After leaving her beloved home and in 1942 finally returning to Switzerland, Sophie died in an accident in 1943. She had stayed the night at a friend's house and was apparently gassed by a defective stove. Sophie Taeuber was only 54, a tragedy for her husband and many friends and a great loss to European art.

                                                                     *
Sources include:

Foundation Jean Arp & Sophie Taeuber–Arp, Rolandsack, Germany
Leah Dickerman & MS Witkovsky The Dada Seminars 2005, National Gallery of Art,  Washington, USA 


(T.J.Demos Zurich Dada: The Aesthetics of Exile - essay in Dickerman & Witkovsky)

Beate Ziegert, The Debschitz School, Munich:1902-1914 pub. in Design Issues vol 3 no1 Spring, 1986 
                                                                           **
 

Comments and further information about Sophie Taeuber-Arp are very welcome.

                                                                   ***

You can read about each of the 31 women as their birthdays arrive, earlier ones remain on this blog.

4 comments:

  1. Sue many thanks for your wonderful texts, I really enjoy the work of Taeuber, such a pity so much of her work is lost.

    ReplyDelete
    Replies
    1. Thank you.
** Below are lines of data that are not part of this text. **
/-- What writes leave in the status registers (R52-R54, R58, R87, R134, R139-R145, R159): each field takes the bit written, MPP and
MNPP only the code of an implemented mode, NMIE only 1, a byte-order bit only where it is writable, and every other bit stays. The
widths SXL, UXL, VSXL are taken fixed here, and legal, UXL as wide as SXL. The model's choices: an illegal MPP leaves the field
(log 14); vsstatus.SUM takes the bit written also where vsatp.MODE is read-only 0 (log 51). -/
def Obligations.StatusRegisterWrites : Prop :=
  ∀ (s : State) (rd rs1 : Reg),
    let v := s.x rs1
    let takes (new : Word) (l : List Nat) : Prop := ∀ k ∈ l, k < s.xlen.bits → bit new k = bit v k
    let mode (old : BitVec 2) : BitVec 2 :=
      let w := field v 11 2
      if w ≠ 2#2 ∧ s.supports (Priv.ofCode w) = true then w else old
    let legal (w : Word) (lo : Nat) : Prop := field w lo 2 = 1#2 ∨ field w lo 2 = 2#2
    let fixed := s.cfg.sxlWritable = false ∧ s.cfg.uxlWritable = false ∧ (s.cfg.mxlen = .rv64 →
      (s.hasS = true → legal s.mc.mstatus 34)
        ∧ (s.hasU = true → field s.mc.mstatus 32 2 = if s.hasS then field s.mc.mstatus 34 2 else 2#2))
    (s.priv = .m → s.virt = false → fixed → ∃ t, exec (.csrrw rd 0x300 rs1) s = .next t
      ∧ t = { s with regs := t.regs, pc := t.pc, cnt := t.cnt, mc := { s.mc with mstatus := t.mc.mstatus } }
      ∧ takes t.mc.mstatus ([3, 7] ++ (if s.hasS then [1, 5, 8, 19, 20, 22] else [])
          ++ (if s.hasS && s.hasPaging then [18] else []) ++ (if s.hasU then [17, 21] else [])
          ++ (if s.hasH then [38, 39] else []) ++ (if s.hasU && s.cfg.ube == .writable then [6] else [])
          ++ (if s.hasS && s.cfg.sbe == .writable then [36] else []) ++ (if s.cfg.mbe == .writable then [37] else []))
      ∧ t.mstatusMPP = mode s.mstatusMPP
      ∧ (s.cfg.fsWritable = false → s.cfg.vsWritable = false → s.hasS = true → s.hasU = true →
          SameBitsBut s.mc.mstatus t.mc.mstatus ([1, 3, 5, 6, 7, 8, 11, 12, 17, 18, 19, 20, 21, 22] ++
            (if s.xlen = .rv64 then [36, 37, 38, 39] else [])))
      ∧ (s.cfg.ube ≠ .writable → bit t.mc.mstatus 6 = bit s.mc.mstatus 6)
      ∧ (s.cfg.sbe ≠ .writable → bit t.mc.mstatus 36 = bit s.mc.mstatus 36)
      ∧ (s.cfg.mbe ≠ .writable → bit t.mc.mstatus 37 = bit s.mc.mstatus 37))
    ∧ (s.hasS = true → s.virt = false → s.priv ≠ .u → ∃ t, exec (.csrrw rd 0x100 rs1) s = .next t
      ∧ takes t.mc.mstatus ([1, 5, 8, 19] ++ (if s.hasPaging then [18] else [])))
    ∧ (s.hasH = true → s.virt = false → s.priv ≠ .u → s.cfg.vsxlWritable = false →
      (s.sxlen = .rv64 → legal s.hc.hstatus 32) → ∃ t, exec (.csrrw rd 0x600 rs1) s = .next t
      ∧ t = { s with regs := t.regs, pc := t.pc, cnt := t.cnt, hc := { s.hc with hstatus := t.hc.hstatus } }
      ∧ takes t.hc.hstatus ([6, 7, 8, 9, 20, 21, 22] ++ (if s.cfg.vsbe == .writable then [5] else []))
      ∧ ((field v 12 6).toNat ≤ s.cfg.geilen → t.hstatusVGEIN = field v 12 6)
      ∧ (s.cfg.vsbe ≠ .writable → bit t.hc.hstatus 5 = bit s.hc.hstatus 5)
      ∧ SameBitsBut s.hc.hstatus t.hc.hstatus [5, 6, 7, 8, 9, 12, 13, 14, 15, 16, 17, 20, 21, 22])
    ∧ (∀ n, (n = (0x200 : BitVec 12) ∧ s.hasH = true ∧ s.virt = false ∧ s.priv ≠ .u)
        ∨ (n = 0x100 ∧ s.hasS = true ∧ s.virt = true ∧ s.priv = .s) → s.cfg.vuxlWritable = false →
      (s.vsxlen = .rv64 → legal s.vc.vsstatus 32) → ∃ t, exec (.csrrw rd n rs1) s = .next t
      ∧ t = { s with regs := t.regs, pc := t.pc, cnt := t.cnt, vc := { s.vc with vsstatus := t.vc.vsstatus } }
      ∧ takes t.vc.vsstatus ([1, 5, 8, 18, 19] ++ (if s.cfg.vube == .writable then [6] else []))
      ∧ (s.cfg.vube ≠ .writable → bit t.vc.vsstatus 6 = bit s.vc.vsstatus 6)
      ∧ (s.cfg.fsWritable = false → s.cfg.vsWritable = false →
          SameBitsBut s.vc.vsstatus t.vc.vsstatus [1, 5, 6, 8, 18, 19]))
    ∧ (s.priv = .m → s.virt = false → s.cfg.smrnmi = true → ∃ t, exec (.csrrw rd 0x744 rs1) s = .next t
      ∧ t = { s with regs := t.regs, pc := t.pc, cnt := t.cnt, mc := { s.mc with mnstatus := t.mc.mnstatus } }
      ∧ t.mnstatusMNPP = mode s.mnstatusMNPP ∧ t.mnstatusNMIE = (s.mnstatusNMIE || bit v 3)
      ∧ (s.hasH = true → t.mnstatusMNPV = bit v 7) ∧ (s.hasH = false → t.mnstatusMNPV = s.mnstatusMNPV)
      ∧ SameBitsBut s.mc.mnstatus t.mc.mnstatus [3, 7, 11, 12])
It seems that Sophie Taeuber herself chose to destroy her very early work even before she joined the Zurich Dada group and no doubt more was lost later. She was a perfectionist.

      It is sad for posterity and frustrating for a researcher when work is obviously missing.

      Even sadder for me was when an artist friend destroyed work in front of my eyes, because it was not where her mind was at the time, even I really liked it and thought it was good. But it was her work, her choice.

      Delete
  2. Today (19th January, 2016) the Search Engine Google is showing Doodle on its home page in few countries for the 127th Birthday of Sophie Taeuber-Arp.
    Sophie Taeuber-Arp Google Doodle

    ReplyDelete
    Replies
    1. Thank you for telling me, it's delightful! Not on Google in the UK regrettably.